/-- The slot of a payload address is one of the ring's. -/
theorem State.payloadSlot_lt {s : State} {b : QBind} {va k : Nat} (h : s.payloadSlot b va = some k) : k < b.at_.count := by
  unfold State.payloadSlot at h
  split at h
  next q u own hq =>
    dsimp only at h
    split at h
    next hc =>
      simp only [Bool.and_eq_true, decide_eq_true_eq] at hc
      exact Option.some.inj h ▸ hc.2
    next => exact nomatch h
  next => exact nomatch h

/-! ## QACQ, QTAKE, QSTAT (R419) -/

section
variable {d n : Reg} {s : State} (hf : s.Free [d] [])
include hf

theorem execQacq_unbound (h : (s.me.ringBind n).bound = false ∨ (s.me.ringBind n).role = 1) :
    exec (.qacq d n) s = .next (s.trap 49 (BitVec.ofNat 64 n.toNat)) := by
  rw [exec_qacq, execQacq]
  exact ins_trap hf (withRing_misuse (h.imp_right fun h => by simp [h]))

theorem execQtake_unbound (h : (s.me.ringBind n).bound = false ∨ (s.me.ringBind n).role = 0) :
    exec (.qtake d n) s = .next (s.trap 49 (BitVec.ofNat 64 n.toNat)) := by
  rw [exec_qtake, execQtake]
  exact ins_trap hf (withRing_misuse (h.imp_right fun h => by simp [h]))

theorem execQstat_unbound (h : (s.me.ringBind n).bound = false) :
    exec (.qstat d n) s = .next (s.trap 49 (BitVec.ofNat 64 n.toNat)) := by
  rw [exec_qstat, execQstat]
  exact ins_trap hf (withRing_misuse (.inl h))

/-- A read of the ring's word raises the clock and writes its answer. -/
theorem ins_raise_writes {body : State → Act Unit} {t : Nat} {v : Word} (hb : body s = .ok () ((s.modMe (·.raise t)).wx d v)) :
    ins [d] [] body s = .next (s.modMe (fun h => ((h.raise t).wx d v).retire)) := by
  rw [ins_ok hf hb, State.wx_eq, State.modMe_modMe, State.modMe_modMe]

variable {b : QBind} (he : b = s.me.ringBind n) (hb : b.bound = true) (hu : s.RingReached b)
include he hb hu

theorem execQstat_ok : exec (.qstat d n) s =
    .next (s.modMe (fun h => ((h.raise (s.quad b.quad).vclk).wx d (BitVec.ofNat 64 ((s.ring b.at_).statWord b.at_.count))).retire)) := by
  rw [exec_qstat, execQstat]
  exact ins_raise_writes hf (withRing_ok he hb (.inl rfl) hu.header)

section
variable (hr : b.role = 0 ∨ b.role = 2)
include hr

theorem execQacq_eos (hs : (s.ring b.at_).eos = true) : exec (.qacq d n) s = .next (s.trap 49 (BitVec.ofNat 64 n.toNat)) := by
  rw [exec_qacq, execQacq]
  exact ins_trap hf ((withRing_ok he hb (.inr hr) hu.header).trans (if_pos hs))

variable (hs : (s.ring b.at_).eos = false) (hc : 0 < b.at_.count) (hq : s.localQuiet = .ok () s)
include hs hc hq

theorem execQacq_full (ha : s.ringAcquire b.at_ s.me.pts = none) :
    exec (.qacq d n) s = .next (s.modMe (fun h => ((h.raise (s.quad b.quad).vclk).wx d 0).retire)) := by
  rw [exec_qacq, execQacq]
  refine ins_raise_writes hf ((withRing_ok he hb (.inr hr) hu.header).trans ?_)
  refine (if_neg (ne_true_of_eq_false hs)).trans ((withSlot_next hu hc _ _).trans ?_)
  rw [hq, Act.andThen, ha]

theorem execQacq_acquires {k t : Nat} {u : State} (ha : s.ringAcquire b.at_ s.me.pts = some (k, t, u)) :
    exec (.qacq d n) s = .next (((u.modMe (·.raise t)).wx d (BitVec.ofNat 64 (u.payloadVa b k))).modMe Hart.retire) := by
  rw [exec_qacq, execQacq]
  refine ins_ok hf ((withRing_ok he hb (.inr hr) hu.header).trans ?_)
  refine (if_neg (ne_true_of_eq_false hs)).trans ((withSlot_next hu hc _ _).trans ?_)
  rw [hq, Act.andThen, ha]

end

section
variable (hr : b.role = 1 ∨ b.role = 2) (hc : 0 < b.at_.count) (hq : s.localQuiet = .ok () s)
include hr hc hq

theorem execQtake_none (ha : s.ringTake b.at_ s.me.pts = none) : exec (.qtake d n) s =
    .next (s.modMe (fun h => ((h.raise (s.quad b.quad).vclk).wx d (if (s.ring b.at_).ended then 1 else 0)).retire)) := by
  rw [exec_qtake, execQtake]
  refine ins_raise_writes hf ((withRing_ok he hb (.inr hr) hu.header).trans ((withSlot_next hu hc _ _).trans ?_))
  rw [hq, Act.andThen, ha]

theorem execQtake_takes {k pub t : Nat} {u : State} (ha : s.ringTake b.at_ s.me.pts = some (k, pub, t, u)) :
    exec (.qtake d n) s = .next (((u.modMe (·.raise (max t pub))).wx d (BitVec.ofNat 64 (u.payloadVa b k))).modMe Hart.retire) := by
  rw [exec_qtake, execQtake]
  refine ins_ok hf ((withRing_ok he hb (.inr hr) hu.header).trans ((withSlot_next hu hc _ _).trans ?_))
  rw [hq, Act.andThen, ha]

end

end

/-- With no slot left there is nothing to acquire. -/
theorem State.ringAcquire_full {s : State} {p : RingAt} (h : p.count ≤ seqSub (s.ring p).acq (s.ring p).free) (clk : Nat) :
    s.ringAcquire p clk = none := if_neg (Nat.not_lt.mpr h)

/-! ## QPUB, QFREE, QEOS (R419) -/

section
variable {n a b : Reg} {s : State} {q : QBind} (he : q = s.me.ringBind n) (hb : q.bound = true) (hu : s.RingReached q)
include he hb hu

section
variable (hf : s.Free [a, b] []) (hr : q.role = 0 ∨ q.role = 2)
include hf hr

theorem execQpub_noSlot (hp : s.payloadSlot q (s.rx a).toNat = none) :
    exec (.qpub n a b) s = .next (s.trap 49 (BitVec.ofNat 64 n.toNat)) := by
  rw [exec_qpub, execQpub]
  refine ins_trap hf ((withRing_ok he hb (.inr hr) hu.header).trans ?_)
  rw [hp]
  rfl

theorem execQpub_refused {k : Nat} (hp : s.payloadSlot q (s.rx a).toNat = some k) (hc : s.canPublish q.at_ k (s.rx b).toNat = false) :
    exec (.qpub n a b) s = .next (s.trap 49 (BitVec.ofNat 64 n.toNat)) := by
  rw [exec_qpub, execQpub]
  refine ins_trap hf ((withRing_ok he hb (.inr hr) hu.header).trans ?_)
  rw [hp]
  refine (withSlot_ok hu (State.payloadSlot_lt hp)).trans ?_
  rw [hc]
  rfl

theorem execQpub_publishes {k t : Nat} {w u : State} (hp : s.payloadSlot q (s.rx a).toNat = some k)
    (hc : s.canPublish q.at_ k (s.rx b).toNat = true) (hw : s.releasePackage = .ok () w)
    (hx : w.ringPublish q.at_ k (w.rx b).toNat w.cur w.me.pts = (t, u)) :
    exec (.qpub n a b) s = .next ((u.modMe (·.raise t)).modMe Hart.retire) := by
  rw [exec_qpub, execQpub]
  refine ins_ok hf ((withRing_ok he hb (.inr hr) hu.header).trans ?_)
  rw [hp]
  refine (withSlot_ok hu (State.payloadSlot_lt hp)).trans ?_
  rw [hc, hw]
  exact congrArg (fun p : Nat × State => Act.ok () (p.2.modMe (·.raise p.1))) hx

end

section
variable (hf : s.Free [] []) (hr : q.role = 0 ∨ q.role = 2)
include hf hr

theorem execQeos_again (hs : (s.ring q.at_).eos = true) : exec (.qeos n) s = .next (s.trap 49 (BitVec.ofNat 64 n.toNat)) := by
  rw [exec_qeos, execQeos]
  exact ins_trap hf ((withRing_ok he hb (.inr hr) hu.header).trans (if_pos hs))

theorem execQeos_ends {t : Nat} {w u : State} (hs : (s.ring q.at_).eos = false) (hw : s.releasePackage = .ok () w)
    (hx : w.ringEos q.at_ w.me.pts = (t, u)) : exec (.qeos n) s = .next ((u.modMe (·.raise t)).modMe Hart.retire) := by
  rw [exec_qeos, execQeos]
  refine ins_ok hf ((withRing_ok he hb (.inr hr) hu.header).trans ((if_neg (ne_true_of_eq_false hs)).trans ?_))
  rw [hw]
  exact congrArg (fun p : Nat × State => Act.ok () (p.2.modMe (·.raise p.1))) hx

end

section
variable (hf : s.Free [a] []) (hr : q.role = 1 ∨ q.role = 2)
include hf hr

theorem execQfree_noSlot (hp : s.payloadSlot q (s.rx a).toNat = none) :
    exec (.qfree n a) s = .next (s.trap 49 (BitVec.ofNat 64 n.toNat)) := by
  rw [exec_qfree, execQfree]
  refine ins_trap hf ((withRing_ok he hb (.inr hr) hu.header).trans ?_)
  rw [hp]
  rfl

theorem execQfree_refused {k : Nat} (hp : s.payloadSlot q (s.rx a).toNat = some k) (hc : s.canFree q.at_ k = false) :
    exec (.qfree n a) s = .next (s.trap 49 (BitVec.ofNat 64 n.toNat)) := by
  rw [exec_qfree, execQfree]
  refine ins_trap hf ((withRing_ok he hb (.inr hr) hu.header).trans ?_)
  rw [hp]
  refine (withSlot_ok hu (State.payloadSlot_lt hp)).trans ?_
  rw [hc]
  rfl

theorem execQfree_frees {k t : Nat} {u : State} (hp : s.payloadSlot q (s.rx a).toNat = some k) (hc : s.canFree q.at_ k = true)
    (hq : s.localQuiet = .ok () s) (hx : s.ringFree q.at_ k s.me.pts = (t, u)) :
    exec (.qfree n a) s = .next ((u.modMe (·.raise t)).modMe Hart.retire) := by
  rw [exec_qfree, execQfree]
  refine ins_ok hf ((withRing_ok he hb (.inr hr) hu.header).trans ?_)
  rw [hp]
  refine (withSlot_ok hu (State.payloadSlot_lt hp)).trans ?_
  rw [hc, hq]
  exact congrArg (fun p : Nat × State => Act.ok () (p.2.modMe (·.raise p.1))) hx

end

end

/-! ## QBIND (R418) -/

section
variable {n a b : Reg} {s : State} {w : Nat} (hf : s.Free [a, b] []) (hw : w = (s.rx b).toNat)
include hf hw

theorem execQbind_config (h : natBits w 34 30 ≠ 0 ∨ natBits w 32 2 = 3 ∨ ringConfigOk (w % 2 ^ 32) = false) :
    exec (.qbind n a b) s = .next (s.trap 49 (BitVec.ofNat 64 n.toNat)) := by
  subst hw
  rw [exec_qbind, execQbind]
  refine ins_trap hf (if_pos ?_)
  rcases h with h | h | h
  · rw [decide_eq_true h, Bool.true_or, Bool.true_or]
  · rw [decide_eq_true h, Bool.or_true, Bool.true_or]
  · rw [h, Bool.not_false, Bool.or_true]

◆ ◆ ◆ ◆

** EXERCISE **
Going back over the entries above, copy word for word every line from the one that has "its answer. -/" on through the one that has "rw [ins_ok hf".

** SOLUTION FOR THIS TASK **
/-- A read of the ring's word raises the clock and writes its answer. -/
theorem ins_raise_writes {body : State → Act Unit} {t : Nat} {v : Word} (hb : body s = .ok () ((s.modMe (·.raise t)).wx d v)) :
    ins [d] [] body s = .next (s.modMe (fun h => ((h.raise t).wx d v).retire)) := by
  rw [ins_ok hf hb, State.wx_eq, State.modMe_modMe, State.modMe_modMe]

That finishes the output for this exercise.